EXERCISE BRIEF. When you reach the line containing "(slot 0x984 2)).toInt" in the entries below, begin reproducing lines exactly, and stop once the line containing "r.queue[q]? = some" is done.

(Stored data)
>>

/-- R228, R230, R232, R247, R248: a free array grants its lease to the asking task that follows the previous holder in
frame order, with the initial state where nothing is spilled; the lease of a halted task is not held, but only finishes
its commands; a spill that cannot be restored freezes the task.  A grant that has ended begins anew, or asks for a spill
when another task asks.  A spill is made at a checkpoint, when every load and drain that may move is done and a pass
stands after a multiple of 64 steps; it writes the array's state to the holder's slot as R247 lays it out, leaves the
holder's lease suspended with its queue and the configuration of its last accepted sq.cfg, which stand beside the slot
(log entry 56), and the array free.  (The slot's clause asks that no line of it drives another out of the L2.)  A grant
to a task with a spilled state whose slot reads without error puts every item of that layout back and gives the queued
commands on (of a queue without sq.tile, whose regions are checked again).  An array that its holder leaves is free once
its queue is empty. -/
def Obligations.ArrayLeases : Prop :=
  ∀ (s : State) (d : Fin 16) (a : Fin 8) (ak : Nat) (y : Arr), ak = d.val * 8 + a.val → y = s.m.arr ak →
    (∀ f k : Nat, k = d.val * 3072 + f → y.holder = none → f ∈ askers s.m ak → f < 3072 →
        (∀ g ∈ askers s.m ak, g ≠ f → (f + 3071 - y.prev) % 3072 < (g + 3071 - y.prev) % 3072) → y.prev < 3072 →
        (∀ halted : Bool, s.m.spills.find k = none →
          (halted = true ↔ (s.m.task k).st = .halted ∨ ∃ c, (s.m.task k).st = .running c
            ∧ (s.m.ctx (ctxKey d.val (f / 16) c)).st = .halted) →
          ∃ s', exec (.leaseGrant d a) s = .next s'
            ∧ s'.m.arr ak = { prev := f, lastStep := y.lastStep, run := y.run, holder := some f, start := s.clk.cycle,
                              leaving := halted }
            ∧ (s'.m.task k).lease = (if halted = true then .none else .held)
            ∧ (s'.m.task k).asking = false ∧ s'.m.mem = s.m.mem ∧ s'.m.ctxs = s.m.ctxs)
        ∧ (∀ r, s.m.spills.find k = some r →
          ownBacked ⟨s.boot, s.clk⟩ s.m d.val ((s.m.die d.val).saSpill + f * 2 ^ 18) = false →
          ∃ s', exec (.leaseGrant d a) s = .next s' ∧ s'.m.arr ak = { y with prev := f }
            ∧ (s'.m.task k).lease = .none ∧ (s'.m.task k).asking = false ∧ s'.m.spills.find k = none
            ∧ ((s.m.task k).st = .suspended → (s'.m.task k).st = .frozen))
        ∧ ∀ (r : SpillRest) (base : Nat) (slot : Nat → Nat → Nat), s.m.spills.find k = some r →
          base = (s.m.die d.val).saSpill + f * 2 ^ 18 → base % 128 = 0 →
          ownBacked ⟨s.boot, s.clk⟩ s.m d.val base = true → ownBacked ⟨s.boot, s.clk⟩ s.m d.val (base + 2 ^ 18 - 1) = true →
          (∀ j < 2048, s.m.homeClean 0 (base + 128 * j) = true) →
          (∀ o n, slot o n = ofBytes ((List.range n).map fun i => s.m.byteAt (base + o + i))) → r.queue.length ≤ 16 →
          (∀ q < r.queue.length, slot (0xC00 + 64 * q) 8 % 32 ≠ 10) → (s.m.task k).st ≠ .halted →
          (∀ c, (s.m.task k).st = .running c → (s.m.ctx (ctxKey d.val (f / 16) c)).st ≠ .halted) →
          ∃ (s' : State) (z : Arr), exec (.leaseGrant d a) s = .next s' ∧ z = s'.m.arr ak
            ∧ (s'.m.task k).lease = .held ∧ (s'.m.task k).asking = false ∧ s'.m.spills.find k = none
            ∧ s'.m.mem = s.m.mem ∧ s'.m.spad = s.m.spad
            ∧ z.holder = some f ∧ z.prev = f ∧ z.start = s.clk.cycle ∧ z.cmds = 0 ∧ z.spill = false ∧ z.leaving = false
            ∧ z.issueCfg = r.issueCfg ∧ z.lastStep = y.lastStep
            ∧ z.freshA = (slot 0 8).testBit 8 ∧ z.freshB = (slot 0 8).testBit 9
            ∧ z.pass = (if (slot 0 8).testBit 16 then
                some ⟨slot 0 8 / 2 ^ 24 % 2 ^ 4, BitVec.ofNat 32 (slot 0x10 4), BitVec.ofNat 32 (slot 0x14 4),
                  (slot 0 8).testBit 17, slot 8 8 % 2 ^ 13⟩
              else none)
            ∧ z.cfg.mode = slot 0x18 8 % 2 ^ 3 ∧ z.cfg.m = slot 0x18 8 / 2 ^ 8 % 2 ^ 8 ∧ z.cfg.k = slot 0x18 8 / 2 ^ 16 % 2 ^ 8
            ∧ z.cfg.n = slot 0x18 8 / 2 ^ 24 % 2 ^ 8 ∧ z.cfg.rule = slot 0x18 8 / 2 ^ 32 % 4
            ∧ z.cfg.margin = slot 0x20 8 % 2 ^ 21
            ∧ (slot 0x18 8 / 2 ^ 37 % 2 ^ 5 ≤ 16 → z.cfg.cols.length = slot 0x18 8 / 2 ^ 37 % 2 ^ 5
              ∧ ∀ i < z.cfg.cols.length, z.cfg.cols.getD i 0 = slot (0x28 + i) 1)
            ∧ z.rowInv = BitVec.ofNat 128 (slot 0x40 16) ∧ z.colInv = BitVec.ofNat 128 (slot 0x50 16)
            ∧ z.stopped = BitVec.ofNat 128 (slot 0x60 16) ∧ z.ovf = BitVec.ofNat 128 (slot 0x70 16)
            ∧ z.aF.inv = BitVec.ofNat 128 (slot 0x9A0 16) ∧ z.bF.inv = BitVec.ofNat 128 (slot 0x9C0 16)
            ∧ (∀ p ∈ [(z.aF, 0x990), (z.aB, 0x994), (z.bF, 0x998), (z.bB, 0x99C)],
                p.1.under = slot p.2 2 ∧ p.1.bad = slot (p.2 + 2) 2)
            ∧ z.bF.scale.get 0 0 = BitVec.ofNat 32 (slot 0x980 4)
            ∧ z.bF.shift.get 0 0 = (BitVec.ofNat 16 (slot 0x984 2)).toInt
            ∧ z.queue.length = r.queue.length
            ∧ (∀ (q : Nat) (c : Cmd), r.queue[q]? = some c → z.queue[q]? = some { c with
                op := slot (0xC00 + 64 * q) 8 % 32, addr := BitVec.ofNat 64 (slot (0xC08 + 64 * q) 8),
                tok := slot (0xC10 + 64 * q) 4, a := BitVec.ofNat 64 (slot (0xC18 + 64 * q) 8),
                b := BitVec.ofNat 64 (slot (0xC20 + 64 * q) 8), c := BitVec.ofNat 64 (slot (0xC28 + 64 * q) 8),
                t := BitVec.ofNat 64 (slot (0xC30 + 64 * q) 8) })
            ∧ ∀ m < 128, z.steps.get 0 m = slot (0x80 + 4 * m) 4 ∧ z.stop.get 0 m = slot (0x280 + 2 * m) 2
              ∧ z.aF.scale.get 0 m = BitVec.ofNat 32 (slot (0x380 + 4 * m) 4)
              ∧ z.aF.shift.get 0 m = (BitVec.ofNat 16 (slot (0x580 + 2 * m) 2)).toInt
              ∧ ∀ n < 128, (z.counts m).getD n 0 = (BitVec.ofNat 21 (slot (0xE000 + 3 * (128 * m + n)) 3)).toInt
                ∧ (z.accs m).getD n 0 = BitVec.ofNat 32 (slot (0x1A000 + 4 * (128 * m + n)) 4)
                ∧ (z.aF.row m).getD n 0 = BitVec.ofNat 13 (slot (0x1000 + 208 * m) 208 / 2 ^ (13 * n))
                ∧ (z.bF.row m).getD n 0 = BitVec.ofNat 13 (slot (0x7800 + 208 * m) 208 / 2 ^ (13 * n))
                ∧ (z.aB.row m).getD n 0 = (if z.freshA then BitVec.ofNat 13 (slot (0x2A000 + 208 * m) 208 / 2 ^ (13 * n))
                    else 0)
                ∧ (z.bB.row m).getD n 0 = (if z.freshB then BitVec.ofNat 13 (slot (0x30800 + 208 * m) 208 / 2 ^ (13 * n))
                    else 0))
    ∧ (∀ f, y.holder = some f → y.leaving = false → (64 ≤ y.cmds ∨ y.start + 2 ^ 20 ≤ s.clk.cycle) →
        ∃ s', exec (.grantEnd d a) s = .next s' ∧ s'.m.mem = s.m.mem ∧ s'.m.ctxs = s.m.ctxs
          ∧ s'.m.arr ak = (if ∃ g ∈ askers s.m ak, g ≠ f then { y with spill := true }
              else { y with start := s.clk.cycle, cmds := 0 }))
    ∧ (y.atCheckpoint = true ↔ (∀ p, y.pass = some p → p.step ≠ 0 ∧ p.step % 64 = 0)
        ∧ ∀ (j : Nat) (c : Cmd), y.queue[j]? = some c → y.openAt j = true →
          c.op ≠ 6 ∧ c.op ≠ 7 ∧ c.op ≠ 13 ∧ (c.op = 10 → c.nextLoad.isSome = true → y.pass = none ∧ c.prog % 4 = 0)
            ∧ (y.pass = none → c.begun = false))
    ∧ (y.spill = false ∨ y.leaving = true ∨ y.atCheckpoint = false → exec (.arraySpill d a) s = .next s)
    ∧ (∀ f, y.holder = some f → f < 3072 → y.spill = true → y.leaving = false → y.atCheckpoint = true →
        ∃ s', exec (.arraySpill d a) s = .next s'
          ∧ s'.m.arr ak = { prev := y.prev, lastStep := y.lastStep, run := y.run }
          ∧ (s'.m.task (d.val * 3072 + f)).lease = .suspended ∧ s'.m.ctxs = s.m.ctxs
          ∧ s'.m.spills.find (d.val * 3072 + f) = some ⟨y.queue, y.issueCfg⟩
          ∧ ∀ (base : Nat) (slot : Nat → Nat → Nat), base = (s.m.die d.val).saSpill + f * 2 ^ 18 → base % 128 = 0 →
              ownBacked ⟨s.boot, s.clk⟩ s.m d.val base = true →
              ownBacked ⟨s.boot, s.clk⟩ s.m d.val (base + 2 ^ 18 - 1) = true →
              (∀ j < 2048, (s.m.l2.find (base / 128 + j)).isSome = true ∨ (l2Ways s.m (base / 128 + j)).length < 16) →
              (∀ o n, slot o n = ofBytes ((List.range n).map fun i => s'.m.byteAt (base + o + i))) → y.queue.length ≤ 16 →
              (∀ m, (y.counts m).length = 128 ∧ (y.accs m).length = 128 ∧ (y.aF.row m).length = 128
                ∧ (y.bF.row m).length = 128) → y.cfg.mode < 8 → y.cfg.m ≤ 128 → y.cfg.k ≤ 128 → y.cfg.n ≤ 128 →
              y.cfg.rule < 4 → y.cfg.cols.length < 32 → (∀ p, y.pass = some p → p.k < 16 ∧ p.step < 2 ^ 13) →
              slot 0 8 = 1 + (if y.freshA then 2 ^ 8 else 0) + (if y.freshB then 2 ^ 9 else 0)
                + (match y.pass with
                   | some p => 2 ^ 16 + (if p.runc then 2 ^ 17 else 0) + p.k * 2 ^ 24
                   | none => 0)
              ∧ slot 8 8 = (match y.pass with | some p => p.step | none => 0)
              ∧ slot 0x10 8 = (match y.pass with | some p => p.seedA.toNat + p.seedB.toNat * 2 ^ 32 | none => 0)
              ∧ slot 0x18 8 = y.cfg.mode + y.cfg.m * 2 ^ 8 + y.cfg.k * 2 ^ 16 + y.cfg.n * 2 ^ 24 + y.cfg.rule * 2 ^ 32
                + y.cfg.cols.length * 2 ^ 37
              ∧ slot 0x40 16 = y.rowInv.toNat ∧ slot 0x50 16 = y.colInv.toNat ∧ slot 0x60 16 = y.stopped.toNat
              ∧ slot 0x70 16 = y.ovf.toNat
              ∧ (∀ q c, y.queue[q]? = some c → c.op < 32 →
                  slot (0xC00 + 64 * q) 8 = 2 ^ 7 + c.op ∧ slot (0xC08 + 64 * q) 8 = c.addr.toNat
                  ∧ slot (0xC18 + 64 * q) 8 = c.a.toNat ∧ slot (0xC20 + 64 * q) 8 = c.b.toNat
                  ∧ slot (0xC28 + 64 * q) 8 = c.c.toNat ∧ slot (0xC30 + 64 * q) 8 = c.t.toNat)
              ∧ ∀ m < 128, slot (0x80 + 4 * m) 4 = y.steps.get 0 m % 2 ^ 32
                ∧ slot (0x280 + 2 * m) 2 = y.stop.get 0 m % 2 ^ 16
                ∧ slot (0x380 + 4 * m) 4 = (y.aF.scale.get 0 m).toNat
                ∧ ∀ n < 128, slot (0xE000 + 3 * (128 * m + n)) 3 = (BitVec.ofInt 24 ((y.counts m).getD n 0)).toNat
                  ∧ slot (0x1A000 + 4 * (128 * m + n)) 4 = ((y.accs m).getD n 0).toNat
                  ∧ slot (0x1000 + 208 * m) 208 / 2 ^ (13 * n) % 2 ^ 13 = ((y.aF.row m).getD n 0).toNat
                  ∧ slot (0x7800 + 208 * m) 208 / 2 ^ (13 * n) % 2 ^ 13 = ((y.bF.row m).getD n 0).toNat)
    ∧ (y.holder.isSome = true → y.leaving = true → y.queue = [] →
        ∃ s', exec (.leaseFree d a) s = .next s' ∧ s'.m.arr ak = { prev := y.prev, lastStep := y.lastStep, run := y.run }
          ∧ s'.m.mem = s.m.mem ∧ s'.m.ctxs = s.m.ctxs)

<<

SOLUTION TO THIS EXERCISE.
            ∧ z.bF.shift.get 0 0 = (BitVec.ofNat 16 (slot 0x984 2)).toInt
            ∧ z.queue.length = r.queue.length
            ∧ (∀ (q : Nat) (c : Cmd), r.queue[q]? = some c → z.queue[q]? = some { c with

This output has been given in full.